Весной перевели на ферму в Качалин. Дождь, грязь, туман, слякоть, ежедневные походы выматывали до потери пульса, а ведь нужно и управляться по домашнему, пусть небольшому, хозяйству. Поэтому после некоторых колебаний решила перейти на центральную усадьбу. В Качалине приютила крёстная - Степанида Климентьевна Братухина, небольшого роста женщина с добрым, покладистым характером. Потом, забрав дочь, поселилась в рытушке, мечтая о небольшом хотя бы домишке. Вскорости дали жильё в двухквартирке.
У соседей был мальчонка, любивший играть с ней. Переворачивая табуретки, садился в них, изображая машину. Вместо руля приспосабливал крышку от кастрюли и фырчал, подражая двигателю.

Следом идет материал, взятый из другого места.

/-- Dropping the oldest records beyond a buffer's size (R389): what stays. -/
def keepWithin (limit : Nat) : List JRecord → Nat → List JRecord
  | [], _ => []
  | r :: t, n => if n + r.bytes.length ≤ limit then r :: keepWithin limit t (n + r.bytes.length) else []

/-- Writing one audit journal record (R387, R388). Records overwritten before delivery count in JOURNAL_LOST (R389). -/
def State.journalize (s : State) (kind : Nat) (src : Source) (addr outcome : Nat) (body : Bytes) : State :=
  let seq := s.f A.glbJournalSeq 0 32
  let r : JRecord := ⟨seq, kind, s.stamp, src.code.1, src.code.2, blockOf addr, addr, outcome, body⟩
  let all := r :: s.journal.records
  let kept := keepWithin (64 * 2 ^ 20) all 0
  let lost := (all.drop kept.length).filter (fun x => decide (s.journal.nextRing ≤ x.seq))
  let t := { s with journal := { s.journal with
      records := kept
      toFlash := if flashKind kind then r :: s.journal.toFlash else s.journal.toFlash } }
  let t := t.wr A.glbJournalSeq (word (seq + 1))
  let t := if lost.length = 0 then t else (t.count A.glbJournalLost lost.length).raise A.glbEvent 4
  t.pumpJournal.streamJournal

/-- A journal record whose block the manual gives by another field than its address. -/
def State.journalBlock (s : State) (kind : Nat) (src : Source) (block addr outcome : Nat) (body : Bytes) : State :=
  let t := s.journalize kind src addr outcome body
  { t with journal := { t.journal with
      records := t.journal.records.map (fun r => if r.seq = s.f A.glbJournalSeq 0 32 then { r with block := block } else r)
      toFlash := t.journal.toFlash.map (fun r => if r.seq = s.f A.glbJournalSeq 0 32 then { r with block := block } else r) } }

/-! ### The fault log (R397 to R399) -/

/-- Logging a fault: entry SEQ mod 64, FAULT_SEQ, FAULT_LOGGED, the FAULT event record and the journal record. -/
def State.logFault (s : State) (code : Nat) (src : Source) (block addr value access detail : Nat) : State :=
  let seq := s.f A.glbFaultSeq 0 32 + 1
  let head := le 1 code ++ le 1 src.code.1 ++ le 1 src.code.2 ++ le 1 block ++ le 4 addr ++ le 4 value ++
    le 1 access ++ le 1 detail ++ zeros 2
  let entry := head ++ taiLe s.stamp ++ le 4 seq
  let base := 0x1000 + 0x20 * (seq % 64)
  let old := (s.rd (base + 28)).toNat
  let t := if old ≠ 0 ∧ s.faultRead < old then (s.inc A.glbFaultOverwrite).raise A.glbEvent 5 else s
  let t := t.each [0, 1, 2, 3, 4, 5, 6, 7] (fun w u => u.wr (base + 4 * w) (word (leAt entry (4 * w) 4)))
  let t := (t.wr A.glbFaultSeq (word seq)).raise A.glbEvent 0
  let t := if t.evtBlocks.testBit 0 then t.postEvent 5 0 code s.stamp head else t
  let t := t.each [1, 2, 3, 4] (fun i u => match u.subOf i with
    | some q => if q.faults then u.sendEventMsg i q (eventBytes 5 0 code s.stamp head) else u
    | none => u)
  t.journalBlock 0x0B src block addr 0 head

/-- ACCESS of a fault log entry: byte enables and direction (R398). -/
def accessByte (be : Nat) (write : Bool) : Nat := be % 16 + 16 * b2n write

/-! ### Calendar entries (R25 to R33) -/

/-- The lowest entry index not in use. -/
def freeIndex (l : Cells CalEntry) : Nat → Nat → Nat
  | 0, k => k
  | n + 1, k => if l.any (fun e => decide (e.1 = k)) then freeIndex l n (k + 1) else k

/-- CAL_USED after a change of the calendar (R57). -/
def State.calUsed (s : State) : State :=
  (s.sfW A.tscCalUsed 0 13 s.ts.calendar.length).sfW A.tscCalUsed 16 11
    (s.ts.calendar.filter (fun e => e.2.host)).length

/-- Setting calendar entry `i`. -/
def State.calPut (s : State) (i : Nat) (e : CalEntry) : State :=
  ({ s with ts := { s.ts with calendar := CellList.insert i e s.ts.calendar } }).calUsed

/-- Freeing calendar entry `i`. -/
def State.calFree (s : State) (i : Nat) : State :=
  ({ s with ts := { s.ts with calendar := CellList.erase i s.ts.calendar } }).calUsed

/-- Creating an entry at the lowest free index: the index and the new state. -/
def State.calNew (s : State) (e : CalEntry) : Nat × State :=
  let i := freeIndex s.ts.calendar 4096 0
  (i, s.calPut i e)

/-- A module-owned entry. -/
def ownEntry (action target atNs period count arg : Nat) : CalEntry :=
  ⟨atNs, 0, action, target, period, count, arg, false, none, false, false⟩

/-- Removing every entry of an action and target. -/
def State.calDrop (s : State) (action target : Nat) : State :=
  let kept := s.ts.calendar.filter (fun e => !(decide (e.2.action = action) && decide (e.2.target = target)))
  ({ s with ts := { s.ts with calendar := kept } }).calUsed
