/-- A forward step from `t` passes over every entry up to its target; each fires once there, SKIPPED (R43). -/
def State.skipEntries (s : State) (t d : Nat) : State :=
  { s with ts := { s.ts with calendar := s.ts.calendar.map (fun e =>
      if t < e.2.atNs ∧ e.2.atNs ≤ t + d ∧ e.2.skipAt.isNone then (e.1, { e.2 with skipAt := some (t + d) }) else e) } }

/-- A reference through a step of whole ns: every offset and pseudo-phase falls by it (R61, R83); the instants of a FREQ-IN's edges
move with the timescale, so that its rate is not measured across the step. -/
def RefIn.stepped (r : RefIn) (amount : Int) : RefIn :=
  let sh : Option Int → Option Int := fun o => o.map (fun x => x - amount * 1000)
  { r with
    fresh := sh r.fresh
    theta := sh r.theta
    last := sh r.last
    firstEdge := r.firstEdge.map (fun x => x + amount * 1000)
    lastEdge := r.lastEdge.map (fun x => x + amount * 1000)
    pseudo := r.pseudo - amount * 1000000
    hist := r.hist.map (fun (h : Nat × Option Int × Int) => (h.1, h.2.1, h.2.2 - amount * 1000)) }

/-- A step of whole ns is applied to the accumulator, to every offset (R83) and to the calendar (R40, R43, R44); the offset in force
is that of the new instant (R46). A backward step beyond instant 0 leaves the timescale at 0, and SEC does not wrap at 2^48: R18
gives neither case (notes/assumptions/122). -/
def State.applyStep (s : State) (amount : Int) (host : Bool) : State :=
  let t := s.nowNs
  let u := { s with
    ts := { s.ts with acc := ((s.ts.acc : Int) + amount * 2 ^ 48).toNat }
    refs := { s.refs with
      steps := s.refs.steps + amount * 1000
      ins := s.refs.ins.map (fun (r : RefIn) => r.stepped amount) }
    hol := { s.hol with
      keeperSum := { s.hol.keeperSum with good := false }
      cartSum := { s.hol.cartSum with good := false } } }
  let u := if 0 < amount then u.skipEntries t amount.toNat else u
  ((u.raise A.tscEvent 2).journalTsc u.tscMode u.tscMode amount host).refreshLeap

end Sys2Proof.Machine
end

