-- ==== Sys2Proof/Machine/Ports.lean ====
section
/-!
DEFINITION. The service cages and their MAC complexes (R183 to R217): links, instants at the reference plane, pause and
weirs, departure slots, preemptable frames, probes, optics, and the groups MACn_PORT, MACn_FLOW and MACn_CAL.
-/

namespace Sys2Proof.Machine

/-! ### Links -/

/-- The default of a link index that does not exist. -/
def State.lnk (s : State) (sl : Nat) : Link := s.ports.links.getD sl Link.empty

/-- Changing a link. -/
def State.setLink (s : State) (sl : Nat) (f : Link → Link) : State :=
  { s with ports := { s.ports with links := modAt s.ports.links sl f } }

/-- A complex. -/
def State.complex (s : State) (c : Nat) : Complex := s.ports.complexes.getD c ⟨[], [], [], 0⟩

/-- Changing a complex. -/
def State.setComplex (s : State) (c : Nat) (f : Complex → Complex) : State :=
  { s with ports := { s.ports with complexes := modAt s.ports.complexes c f } }

/-- The mode in force of a complex (R183). -/
def State.macMode (s : State) (c : Nat) : Nat := s.f (A.macStatus c) 0 2

/-- A link exists in a mode (R183). -/
def linkInMode (mode l : Nat) : Bool := (decide (mode = 1) && decide (l = 0)) || decide (mode = 2)

/-- A link exists in its complex's mode. -/
def State.linkExists (s : State) (sl : Nat) : Bool := linkInMode (s.macMode (sl / 4)) (sl % 4)

/-- STATUS.UP of a link. -/
def State.linkUp (s : State) (sl : Nat) : Bool := s.bit (A.macLinkStatus sl) 0

/-- One byte-time of a link in ps: 100 Gbit/s or 25 Gbit/s (R183). -/
def State.byteTime (s : State) (sl : Nat) : Nat := if s.macMode (sl / 4) = 1 then 80 else 320

/-- The line time of a frame of `n` bytes without FCS, in ps: preamble, FCS and gap included. -/
def State.lineTime (s : State) (sl n : Nat) : Nat := s.byteTime sl * (n + 24)

/-- The grid spacing of slots in ps (R207). -/
def State.gridStep (s : State) (sl : Nat) : Nat := if s.macMode (sl / 4) = 1 then 640 else 2560

/-- The sluice groups of a complex. -/
def macGroup (c kind : Nat) : Nat := 10 + 3 * c + kind

/-- A word of MACn_FLOW as a link direction sees it, 0 receive and 1 transmit: its safe state makes it act at its reset
value (R215), and a direction that has not adopted an application still sees the old value (R216). -/
def State.flowWord (s : State) (sl dir a : Nat) : Word :=
  if (s.group (macGroup (sl / 4) 1)).parity.contains a then resetOf a
  else if (s.complex (sl / 4)).flowWait.contains (2 * (sl % 4) + dir) then
    CellList.get (fun b => s.rd b) (s.complex (sl / 4)).flowOld a
  else s.rd a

- Садись, прокачу, - распахивал воображаемую дверцу.
Устраивалась в "автомобиль", и "катались" по мнимым дорогам и полям.
- Давай теперь я буду шофером, а ты - стажёром,- предложила.
- Не справишься.
- Это почему же?
- У машины мотор часто глохнет.
- А ты его замати,- предложила соседка Варя, зашедшая за какой-то мелочью.

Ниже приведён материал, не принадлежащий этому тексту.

/-- EdDSA cofactorless verification of decoded points (R297). -/
def Edwards.verify (c : Edwards) (pub sig ctx m : Bytes) : Bool :=
  match c.decode pub, c.decode (slice sig 0 c.size) with
  | some a, some r =>
    let h := ofLe (c.hash ctx (slice sig 0 c.size ++ pub ++ m)) % c.order
    decide (c.mul (ofLe (slice sig c.size c.size)) c.base = c.add r (c.mul h a))
  | _, _ => false

/-! ### Montgomery ladders (RFC 7748) -/

/-- One step of the ladder on (x2, z2, x3, z3). -/
def ladderStep (p a24 u : Nat) (s : Nat × Nat × Nat × Nat) : Nat × Nat × Nat × Nat :=
  let a := (s.1 + s.2.1) % p
  let aa := a * a % p
  let b := subMod s.1 s.2.1 p
  let bb := b * b % p
  let e := subMod aa bb p
  let c := (s.2.2.1 + s.2.2.2) % p
  let d := subMod s.2.2.1 s.2.2.2 p
  let da := d * a % p
  let cb := c * b % p
  let x3 := (da + cb) % p
  let z3 := subMod da cb p
  (aa * bb % p, e * ((aa + a24 * e) % p) % p, x3 * x3 % p, u * (z3 * z3 % p) % p)

/-- The Montgomery ladder: the u-coordinate of a multiple. -/
def ladder (p bits a24 k u : Nat) : Nat :=
  let r := (bitsOf bits k).foldl (fun s b =>
    if b then
      let t := ladderStep p a24 u (s.2.2.1, s.2.2.2, s.1, s.2.1)
      (t.2.2.1, t.2.2.2, t.1, t.2.1)
    else ladderStep p a24 u s) (1, 0, u, 1)
  r.1 * invMod r.2.1 p bits % p

/-- X25519 on byte strings. -/
def x25519Fn (k u : Bytes) : Bytes :=
  le 32 (ladder (2 ^ 255 - 19) 255 121665 (ofLe k % 2 ^ 254 / 8 * 8 + 2 ^ 254) (ofLe u % 2 ^ 255))

/-- X448 on byte strings. -/
def x448Fn (k u : Bytes) : Bytes :=
  le 56 (ladder (2 ^ 448 - 2 ^ 224 - 1) 448 39081 (ofLe k % 2 ^ 447 / 4 * 4 + 2 ^ 447) (ofLe u))

/-! ### The P curves -/

/-- A short Weierstrass curve y² = x³ - 3x + b. -/
structure PCurve where
  p : Nat
  bits : Nat
  b : Nat
  gx : Nat
  gy : Nat
  n : Nat
  deriving DecidableEq, Repr

/-- P-256. -/
def p256 : PCurve where
  p := 0xffffffff00000001000000000000000000000000ffffffffffffffffffffffff
  bits := 256
  b := 0x5ac635d8aa3a93e7b3ebbd55769886bc651d06b0cc53b0f63bce3c3e27d2604b
  gx := 0x6b17d1f2e12c4247f8bce6e563a440f277037d812deb33a0f4a13945d898c296
  gy := 0x4fe342e2fe1a7f9b8ee7eb4a7c0f9e162bce33576b315ececbb6406837bf51f5
  n := 0xffffffff00000000ffffffffffffffffbce6faada7179e84f3b9cac2fc632551

/-- P-384. -/
def p384 : PCurve where
  p := 2 ^ 384 - 2 ^ 128 - 2 ^ 96 + 2 ^ 32 - 1
  bits := 384
  b := 0xb3312fa7e23ee7e4988e056be3f82d19181d9c6efe8141120314088f5013875ac656398d8a2ed19d2a85c8edd3ec2aef
  gx := 0xaa87ca22be8b05378eb1c71ef320ad746e1d3b628ba79b9859f741e082542a385502f25dbf55296c3a545e3872760ab7
  gy := 0x3617de4a96262c6f5d9e98bf9292dc29f8f41dbd289a147ce9da3113b5f0b8c00a60b1ce1d7e819d7a431d7c90ea0e5f
  n := 0xffffffffffffffffffffffffffffffffffffffffffffffffc7634d81f4372ddf581a0db248b0a77aecec196accc52973

/-- P-521. -/
def p521 : PCurve where
  p := 2 ^ 521 - 1
  bits := 521
  b := 0x0051953eb9618e1c9a1f929a21a0b68540eea2da725b99b315f3b8b489918ef109e156193951ec7e937b1652c0bd3bb1bf073573df883d2c34f1ef451fd46b503f00
  gx := 0x00c6858e06b70404e9cd9e3ecb662395b4429c648139053fb521f828af606b4d3dbaa14b5e77efe75928fe1dc127a2ffa8de3348b3c1856a429bf97e7e31c2e5bd66
  gy := 0x011839296a789a3bc0045c8a5fb42c7d1bd998f54449579b446817afbd17273e662c97ee72995ef42640c550b9013fad0761353c7086a272c24088be94769fd16650
  n := 0x1fffffffffffffffffffffffffffffffffffffffffffffffffffffffffffffffffa51868783bf2f966b7fcc0148f709a5d03bb5c9b8899c47aebb6fb71e91386409

/-- The curve of a code (R297). -/
def pCurveOf (code : Nat) : PCurve := if code = 0x11 then p256 else if code = 0x12 then p384 else p521

/-- Bytes of a scalar or a coordinate. -/
def PCurve.size (c : PCurve) : Nat := (c.bits + 7) / 8

/-- A point is on the curve. -/
def PCurve.on (c : PCurve) (x y : Nat) : Bool :=
  decide (y * y % c.p = (x * x % c.p * x + c.b + (c.p - 3) * x) % c.p)

/-- The sum of two points; none is the neutral element. -/
def PCurve.add (c : PCurve) : Option (Nat × Nat) → Option (Nat × Nat) → Option (Nat × Nat)
  | none, q => q
  | some s, none => some s
  | some s, some t =>
    if s.1 = t.1 ∧ (s.2 + t.2) % c.p = 0 then none
    else
      let m := if s.1 = t.1 then (3 * (s.1 * s.1 % c.p) + c.p - 3) % c.p * invMod (2 * s.2 % c.p) c.p c.bits % c.p
        else subMod t.2 s.2 c.p * invMod (subMod t.1 s.1 c.p) c.p c.bits % c.p
      let x := subMod (m * m % c.p) ((s.1 + t.1) % c.p) c.p
      some (x, subMod (m * subMod s.1 x c.p % c.p) s.2 c.p)

/-- A multiple of a point. -/
def PCurve.mul (c : PCurve) (k : Nat) (s : Nat × Nat) : Option (Nat × Nat) :=
  (bitsOf (c.bits + 1) k).foldl (fun q b => let r := c.add q q; if b then c.add r (some s) else r) none

/-- The leftmost bits of a digest as a number (FIPS 186-5). -/
def PCurve.digest (c : PCurve) (e : Bytes) : Nat :=
  if 8 * e.length ≤ c.bits then ofBe e else ofBe e >>> (8 * e.length - c.bits)

/-- ECDSA signing with a nonce: r and s. -/
def PCurve.sign (c : PCurve) (d k : Nat) (e : Bytes) : Nat × Nat :=
  match c.mul k (c.gx, c.gy) with
  | none => (0, 0)
  | some q =>
    let r := q.1 % c.n
    (r, invMod k c.n c.bits * ((c.digest e + r * d) % c.n) % c.n)

/-- ECDSA verification. -/
def PCurve.verify (c : PCurve) (q : Nat × Nat) (r s : Nat) (e : Bytes) : Bool :=
  let w := invMod s c.n c.bits
  match c.add (c.mul (c.digest e * w % c.n) (c.gx, c.gy)) (c.mul (r * w % c.n) q) with
  | none => false
  | some x => decide (x.1 % c.n = r)

end Sys2Proof.Machine
end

- Чем же я буду матить? - с недоумением уставился на неё мальчишка.
- Чем, чем... Хреном и ман...
- Будет тебе, - прыская смехом, остановила дальнейшее объяснение...
... Рабочих рук не хватало, и однажды к ним во двор заглянул председатель колхоза С. Ф. Багаев. Валюха, будучи дома, смекнула, в чём дело, метнулась в сарай, надеясь спрятаться там. Обезьянкой взобралась на чердак, решила отойти от лаза подальше и... провалилась. Доски, очевидно, подгнили. Зацепившись за что-то серпиновой юбкой, беспомощно повисла, боясь подать голос о помощи. Спиридон Филиппович, обследовав жильё и подворье, вошёл в сараюху.
- Висишь? - усмехнулся.
- Вишу.
- Ну-ну, - хмыкнул, выйдя вон. В открытую дверь Валя видела, как тот шагнул в квартиру и вернулся со свёрнутым матрасом, внутри матраса находилась подушка. Положив поклажу в тарантас, вернулся к ней. Крякнув, снял, молча отнёс, усадив сверху на свёрток.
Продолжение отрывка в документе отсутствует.